» **WORK ITEM**: Return each line of the data below that contains the string "cores".

[Source data]
----------------
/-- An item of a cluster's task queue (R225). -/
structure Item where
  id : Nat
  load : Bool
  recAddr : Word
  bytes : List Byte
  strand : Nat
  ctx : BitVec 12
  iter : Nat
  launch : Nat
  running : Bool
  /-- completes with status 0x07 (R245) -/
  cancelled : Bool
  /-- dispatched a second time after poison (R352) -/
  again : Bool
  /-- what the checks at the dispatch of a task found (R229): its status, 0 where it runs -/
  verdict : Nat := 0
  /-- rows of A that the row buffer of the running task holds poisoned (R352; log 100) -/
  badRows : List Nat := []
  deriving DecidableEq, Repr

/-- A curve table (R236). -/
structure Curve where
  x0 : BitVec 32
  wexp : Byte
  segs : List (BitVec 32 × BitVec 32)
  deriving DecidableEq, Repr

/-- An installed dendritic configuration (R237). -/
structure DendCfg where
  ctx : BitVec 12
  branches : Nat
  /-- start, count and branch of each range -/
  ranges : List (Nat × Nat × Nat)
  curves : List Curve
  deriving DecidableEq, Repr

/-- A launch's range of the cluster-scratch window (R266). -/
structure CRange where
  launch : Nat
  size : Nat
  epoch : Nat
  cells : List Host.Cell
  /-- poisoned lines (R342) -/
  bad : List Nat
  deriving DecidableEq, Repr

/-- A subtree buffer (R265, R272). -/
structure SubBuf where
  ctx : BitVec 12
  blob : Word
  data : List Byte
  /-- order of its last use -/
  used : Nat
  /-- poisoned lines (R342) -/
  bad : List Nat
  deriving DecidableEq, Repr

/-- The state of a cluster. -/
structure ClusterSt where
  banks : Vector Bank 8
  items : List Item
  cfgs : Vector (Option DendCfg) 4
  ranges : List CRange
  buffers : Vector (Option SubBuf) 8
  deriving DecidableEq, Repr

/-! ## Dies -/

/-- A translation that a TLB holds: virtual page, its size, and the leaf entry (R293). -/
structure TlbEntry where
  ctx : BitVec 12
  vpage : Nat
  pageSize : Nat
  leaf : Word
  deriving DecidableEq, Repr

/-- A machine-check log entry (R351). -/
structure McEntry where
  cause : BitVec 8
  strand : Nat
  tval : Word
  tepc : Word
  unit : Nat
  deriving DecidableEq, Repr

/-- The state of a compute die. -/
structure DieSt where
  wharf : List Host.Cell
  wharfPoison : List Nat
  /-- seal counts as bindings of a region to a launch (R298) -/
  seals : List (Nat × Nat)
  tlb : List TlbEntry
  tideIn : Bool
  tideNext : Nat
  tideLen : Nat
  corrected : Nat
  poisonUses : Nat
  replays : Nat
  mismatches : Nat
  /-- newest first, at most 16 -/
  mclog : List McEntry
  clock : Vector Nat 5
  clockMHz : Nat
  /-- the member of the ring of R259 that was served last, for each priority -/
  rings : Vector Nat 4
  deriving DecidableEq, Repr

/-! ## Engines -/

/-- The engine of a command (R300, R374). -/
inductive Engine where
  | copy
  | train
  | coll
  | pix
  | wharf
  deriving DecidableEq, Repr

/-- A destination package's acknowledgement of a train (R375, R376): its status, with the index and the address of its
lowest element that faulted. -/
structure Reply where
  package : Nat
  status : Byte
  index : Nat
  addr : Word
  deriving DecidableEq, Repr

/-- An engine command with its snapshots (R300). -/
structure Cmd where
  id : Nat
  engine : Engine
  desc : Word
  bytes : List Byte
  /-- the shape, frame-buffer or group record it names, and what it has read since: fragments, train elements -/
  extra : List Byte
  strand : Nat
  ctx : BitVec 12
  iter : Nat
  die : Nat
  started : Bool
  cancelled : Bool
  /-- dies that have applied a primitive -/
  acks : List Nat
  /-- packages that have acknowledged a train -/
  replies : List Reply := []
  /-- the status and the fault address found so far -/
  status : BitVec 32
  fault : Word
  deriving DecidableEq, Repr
----------------
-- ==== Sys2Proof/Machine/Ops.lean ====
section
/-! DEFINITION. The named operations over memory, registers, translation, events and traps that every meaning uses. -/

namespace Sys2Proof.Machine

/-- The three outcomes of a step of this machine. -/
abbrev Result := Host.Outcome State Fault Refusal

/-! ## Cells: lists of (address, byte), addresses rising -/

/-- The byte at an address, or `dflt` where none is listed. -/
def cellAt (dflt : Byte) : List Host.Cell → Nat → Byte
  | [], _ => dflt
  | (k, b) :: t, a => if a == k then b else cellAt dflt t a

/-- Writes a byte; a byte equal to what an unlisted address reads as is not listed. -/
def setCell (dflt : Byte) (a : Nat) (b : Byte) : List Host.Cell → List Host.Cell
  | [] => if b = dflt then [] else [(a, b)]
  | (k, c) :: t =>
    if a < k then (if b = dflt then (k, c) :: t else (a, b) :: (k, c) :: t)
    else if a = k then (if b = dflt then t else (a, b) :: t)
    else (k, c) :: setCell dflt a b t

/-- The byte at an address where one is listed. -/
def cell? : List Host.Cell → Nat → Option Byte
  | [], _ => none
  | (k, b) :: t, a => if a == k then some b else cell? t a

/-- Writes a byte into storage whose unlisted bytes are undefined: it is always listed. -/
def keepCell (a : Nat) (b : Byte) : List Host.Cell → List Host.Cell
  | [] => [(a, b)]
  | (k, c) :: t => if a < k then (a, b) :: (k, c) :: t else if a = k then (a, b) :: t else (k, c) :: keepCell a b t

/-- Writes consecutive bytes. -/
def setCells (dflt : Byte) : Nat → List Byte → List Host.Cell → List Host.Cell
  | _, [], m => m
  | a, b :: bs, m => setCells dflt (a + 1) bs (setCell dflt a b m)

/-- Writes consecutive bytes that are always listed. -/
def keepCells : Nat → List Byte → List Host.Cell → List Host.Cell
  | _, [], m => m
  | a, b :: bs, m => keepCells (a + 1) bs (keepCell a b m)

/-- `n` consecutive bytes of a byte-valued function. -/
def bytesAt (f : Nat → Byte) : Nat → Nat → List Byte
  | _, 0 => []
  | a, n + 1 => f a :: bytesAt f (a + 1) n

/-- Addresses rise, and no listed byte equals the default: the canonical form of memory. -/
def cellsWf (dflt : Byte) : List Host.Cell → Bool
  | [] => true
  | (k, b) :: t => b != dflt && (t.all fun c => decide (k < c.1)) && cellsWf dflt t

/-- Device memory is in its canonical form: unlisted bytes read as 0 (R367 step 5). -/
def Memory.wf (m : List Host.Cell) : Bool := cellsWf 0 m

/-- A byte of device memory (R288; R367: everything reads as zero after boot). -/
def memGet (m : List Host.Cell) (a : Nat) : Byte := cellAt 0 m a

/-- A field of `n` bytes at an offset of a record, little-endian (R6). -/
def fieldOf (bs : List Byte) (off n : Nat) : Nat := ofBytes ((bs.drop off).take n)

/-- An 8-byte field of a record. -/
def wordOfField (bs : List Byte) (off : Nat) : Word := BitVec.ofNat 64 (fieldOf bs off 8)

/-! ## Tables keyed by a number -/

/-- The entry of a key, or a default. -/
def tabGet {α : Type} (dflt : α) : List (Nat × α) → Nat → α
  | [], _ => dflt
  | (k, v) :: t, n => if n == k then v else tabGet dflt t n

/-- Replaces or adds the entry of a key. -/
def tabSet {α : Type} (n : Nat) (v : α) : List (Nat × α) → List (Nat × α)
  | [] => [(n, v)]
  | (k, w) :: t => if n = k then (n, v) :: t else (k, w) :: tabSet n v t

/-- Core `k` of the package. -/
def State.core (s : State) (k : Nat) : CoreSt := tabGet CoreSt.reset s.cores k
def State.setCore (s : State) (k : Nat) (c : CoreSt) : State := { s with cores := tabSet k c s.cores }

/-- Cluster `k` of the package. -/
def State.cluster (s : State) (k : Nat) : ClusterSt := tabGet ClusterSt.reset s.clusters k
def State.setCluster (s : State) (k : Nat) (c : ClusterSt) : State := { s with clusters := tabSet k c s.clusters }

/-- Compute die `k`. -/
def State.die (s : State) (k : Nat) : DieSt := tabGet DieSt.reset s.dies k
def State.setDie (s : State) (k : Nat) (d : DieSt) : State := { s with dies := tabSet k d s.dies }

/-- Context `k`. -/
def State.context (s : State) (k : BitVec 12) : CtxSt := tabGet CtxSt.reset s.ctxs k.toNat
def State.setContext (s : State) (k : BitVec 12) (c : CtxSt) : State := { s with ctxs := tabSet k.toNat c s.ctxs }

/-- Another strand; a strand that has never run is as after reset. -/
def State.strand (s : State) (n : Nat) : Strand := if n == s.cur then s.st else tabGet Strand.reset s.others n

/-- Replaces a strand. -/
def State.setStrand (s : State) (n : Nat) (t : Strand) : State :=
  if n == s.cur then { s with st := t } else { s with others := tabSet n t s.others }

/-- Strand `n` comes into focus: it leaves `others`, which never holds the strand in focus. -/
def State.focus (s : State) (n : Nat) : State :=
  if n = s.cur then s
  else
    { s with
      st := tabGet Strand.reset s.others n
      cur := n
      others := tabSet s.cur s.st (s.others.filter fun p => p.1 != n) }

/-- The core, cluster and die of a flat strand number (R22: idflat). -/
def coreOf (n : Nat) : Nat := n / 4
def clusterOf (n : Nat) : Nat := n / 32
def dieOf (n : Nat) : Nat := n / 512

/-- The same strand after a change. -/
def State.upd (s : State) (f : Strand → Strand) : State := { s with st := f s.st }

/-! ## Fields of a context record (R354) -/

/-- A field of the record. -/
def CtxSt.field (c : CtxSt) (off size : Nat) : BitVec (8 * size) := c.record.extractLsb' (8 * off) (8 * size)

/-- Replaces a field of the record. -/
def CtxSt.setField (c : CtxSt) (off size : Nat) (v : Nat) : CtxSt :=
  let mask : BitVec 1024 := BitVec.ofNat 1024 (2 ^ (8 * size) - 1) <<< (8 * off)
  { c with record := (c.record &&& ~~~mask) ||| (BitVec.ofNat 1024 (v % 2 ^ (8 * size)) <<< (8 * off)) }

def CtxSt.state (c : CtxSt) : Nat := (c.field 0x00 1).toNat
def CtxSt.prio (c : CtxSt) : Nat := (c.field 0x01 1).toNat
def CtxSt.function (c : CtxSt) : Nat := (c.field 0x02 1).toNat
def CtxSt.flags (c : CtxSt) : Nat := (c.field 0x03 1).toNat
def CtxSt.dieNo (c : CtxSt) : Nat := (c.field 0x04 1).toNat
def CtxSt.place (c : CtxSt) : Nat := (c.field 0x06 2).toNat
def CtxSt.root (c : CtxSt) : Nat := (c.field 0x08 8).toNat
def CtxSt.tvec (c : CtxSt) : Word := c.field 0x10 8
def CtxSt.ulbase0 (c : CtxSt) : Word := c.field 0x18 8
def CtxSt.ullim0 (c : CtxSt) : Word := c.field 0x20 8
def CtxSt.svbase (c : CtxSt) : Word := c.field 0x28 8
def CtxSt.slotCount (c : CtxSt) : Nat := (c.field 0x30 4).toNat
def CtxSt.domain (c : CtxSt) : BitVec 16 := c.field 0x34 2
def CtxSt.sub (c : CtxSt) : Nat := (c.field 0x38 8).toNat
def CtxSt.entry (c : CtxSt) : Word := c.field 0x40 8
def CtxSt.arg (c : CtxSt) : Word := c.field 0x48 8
----------------
» **TASK RESULT**:
def State.core (s : State) (k : Nat) : CoreSt := tabGet CoreSt.reset s.cores k
def State.setCore (s : State) (k : Nat) (c : CoreSt) : State := { s with cores := tabSet k c s.cores }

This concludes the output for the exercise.